-- ==== Sys2Proof/Machine/State.lean ====
section
/-! DEFINITION. The state of the device as plain data: everything the spec gives it, unit by unit, and the queue of waiting
commands. A table (Tab) lists only what differs from its default, so that a state can be written out and compared.
Registers that software can see live in `Dev.regs`, one home each; hidden state lives in the structures below. -/

namespace Sys2Proof.Machine

/-- Why a step stops the machine. No command of this device stops it: every rule of the spec answers, refuses by status,
or completes. The constructor is here so that the type is closed and not empty; nothing raises it. Safe. -/
inductive Fault where
  | unreachable
deriving DecidableEq, Repr

/-- Why a command has no meaning. `notModelled` names a row of the opcode table whose arm is not written yet; raised only
in Machine/Dispatch.lean. Safe: it stops where the device would go on. -/
inductive Refusal where
  | notModelled (mnemonic : String)
deriving DecidableEq, Repr

/-- Who waits for a region, catch or restore command: a channel, a crew command slot, a crew message of an issuing device, a
cross-trigger or debug halt of a principal, Standby, a mailbox slot (R238, R241, R445, R542, R572). -/
inductive Origin where
  | channel (c : Nat)
  | slot (t : Nat)
  | message (dev slot id : Nat)
  | xtrigger (t : Nat)
  | halt (t : Nat)
  | standby
  | mailbox (s : Nat)
deriving DecidableEq, Repr

/-- Something the device sent out: the model's own record of its outputs, newest first in `Dev.out`. -/
inductive Emit where
  /-- a NoC packet leaving its node (R328) -/
  | pkt (p : Pkt)
  /-- a request of a unit of the hub or a scrub unit that is answered inside the command that makes it -/
  | asked (p : Pkt)
  /-- an event record on its way to the log (R593) -/
  | ev (e : Ev)
  /-- the answer to a register access command: register node and offset, status, value read -/
  | ans (r : Req) (node off : Nat) (st : Status) (v : Word)
  /-- a packet forwarded by router `r` through output port `port` (R337) -/
  | routed (r port : Nat) (p : Pkt)
  /-- a word on a neighbour path: from island, to island, XI port, tenant, epoch, tag, word (R218, R221) -/
  | nbrWord (src dst port tenant epoch tag : Nat) (free : Bool) (w : W128)
  /-- acknowledgement and credit on a neighbour path to XO `port` of island `dst` (R220) -/
  | nbrAck (src dst port acked credits : Nat)
  /-- the pins of a bank change: levels and enables (R231) -/
  | pins (bank : Nat) (level enable : BitVec 48)
  /-- a region, catch or restore command ended: who waits, status, N -/
  | complete (o : Origin) (st : Status) (n : W64)
  /-- a PCIe read completion or write to the host, per function: tag or address and bytes -/
  | pcieRead (fn tag : Nat) (v : Word)
  | pcieData (fn tag off : Nat) (data : List Byte)
  | hostWrite (fn addr : Nat) (data : List Byte)
  | hostRead (fn addr len tag : Nat)
  | msix (fn vec : Nat) (addr : W64) (data : Word)
  /-- a power management event of a function (R482) -/
  | pme (fn : Nat)
  /-- an initiator's request completed locally or by response: node, unit, tag, status, data -/
  | done (node unit tag : Nat) (st : Status) (data : List W128)
  /-- a link flit, a training action, a lane word -/
  | flit (link : Nat) (f : Flit)
  | linkTrain (link : Nat)
  | trainFrame (link lane : Nat) (f : BitVec 288)
  | laneWord (lane : Nat) (w : W128)
  /-- a crew message of a type to a device (R446) -/
  | crew (dev kind : Nat) (m : CrewMsg)
  /-- a command to a DRAM device of channel `n` (R381) -/
  | dramCmd (n op rank arg : Nat)
  /-- a JTAG or debug answer -/
  | jtag (w : W64)
  /-- a pin of the package: name code and level (THERMTRIP_N, CFG_ERR_N and so on) -/
  | pin (name : Nat) (level : Bool)
  /-- bytes written to boot flash: chip select, address -/
  | flashOp (cs op addr : Nat) (data : List Byte)
  /-- the log as copied to the end of the CS0 boot flash, and whether the copy succeeded (R602) -/
  | flashLog (ok : Bool) (slots : List LogSlot)
deriving DecidableEq, Repr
· · · · ·
- **WHAT THE EXERCISE ASKS**
Could you set down, word for word, only the lines above from the line with "value read -/" to the line with "enable : BitVec 48)", including both?

- **ANSWER FOR THIS EXERCISE**
  /-- the answer to a register access command: register node and offset, status, value read -/
  | ans (r : Req) (node off : Nat) (st : Status) (v : Word)
  /-- a packet forwarded by router `r` through output port `port` (R337) -/
  | routed (r port : Nat) (p : Pkt)
  /-- a word on a neighbour path: from island, to island, XI port, tenant, epoch, tag, word (R218, R221) -/
  | nbrWord (src dst port tenant epoch tag : Nat) (free : Bool) (w : W128)
  /-- acknowledgement and credit on a neighbour path to XO `port` of island `dst` (R220) -/
  | nbrAck (src dst port acked credits : Nat)
  /-- the pins of a bank change: levels and enables (R231) -/
  | pins (bank : Nat) (level enable : BitVec 48)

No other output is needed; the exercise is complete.